GOAL OF THE EXERCISE: While reading the listing below, count how many lines hold the word "tBreak", and answer with the number only.

LISTED RECORDS:

------

-- ==== Sys2Proof/Syntax.lean ====
section
/-! DEFINITION. The twelve operations of the block (`spec/30_encoding.md` R78, `spec/opcode_table.json`), and the
context in which the seven steps of a POLL are selected. -/

namespace Sys2Proof

/-- The decoder state `st` (`10_state.md` R22; a three-constructor type, `30_encoding.md` R82). -/
inductive DecoderState where
  | searchingSync
  | accumulating
  | frameReady
deriving DecidableEq, Repr

/-- Where a POLL in progress stands (`40_frame_decoder.md` R101): in phase 1 with the break check still to come, or
past the break check with only phase 3 left. -/
inductive PollPhase where
  | drain
  | settle
deriving DecidableEq, Repr

/-- A POLL in progress: its operand `expectedPID` and its phase. It exists only inside one POLL (R30, R61). -/
structure Poll where
  pid : Byte
  phase : PollPhase
deriving DecidableEq, Repr

/-- The operations, one constructor for each row of the opcode table. The byte events carry the byte popped by the
drain loop. -/
inductive Instr where
  /-- INIT (R100). -/
  | init
  /-- POLL with its operand `expectedPID` (R101, R73). -/
  | poll (pid : Byte)
  /-- LASTFRAME (R113). -/
  | lastFrame
  /-- CHECKSUM with its operand `n` (R141, R74). -/
  | checksum (n : Len)
  /-- VALIDATE with its operand `L` (R142, R74). -/
  | validate (L : Len)
  /-- B_SYNC_ACCEPT of the byte `b` (R106). -/
  | bSyncAccept (b : Byte)
  /-- B_SYNC_DISCARD of the byte `b` (R105). -/
  | bSyncDiscard (b : Byte)
  /-- B_PID_REJECT of the byte `b` (R107). -/
  | bPidReject (b : Byte)
  /-- B_STORE of the byte `b` (R108). -/
  | bStore (b : Byte)
  /-- T_BREAK (R110). -/
  | tBreak
  /-- DELIVER (R111). -/
  | deliver
  /-- DROP_SHORT (R112). -/
  | dropShort
deriving DecidableEq, Repr

/-- The five operations the host issues; the other seven are the steps a POLL is made of (R78, column "kind"). -/
def Instr.isHost : Instr → Bool
  | .init | .poll _ | .lastFrame | .checksum _ | .validate _ => true
  | .bSyncAccept _ | .bSyncDiscard _ | .bPidReject _ | .bStore _ | .tBreak | .deliver | .dropShort => false

/-- What the selection of an operation reads beside its word (R78, column "selected by"; R86): the POLL in progress
with its operand, the decoder state and the length. -/
structure Context where
  poll : Option Poll
  st : DecoderState
  len : Len
deriving DecidableEq, Repr

end Sys2Proof
end

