-- ==== Sys2Proof/Machine/Core.lean ====
section
/-! DEFINITION. The machine as the host's interface takes it. -/

def Sys2Proof.core : Host.Core :=
  { State := Sys2Proof.Machine.State
    Fault := Sys2Proof.Machine.Fault
    Refusal := Sys2Proof.Machine.Refusal
    step := Sys2Proof.Machine.step
    reset := Sys2Proof.Machine.State.reset }
end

------

TASK SOLUTION: 2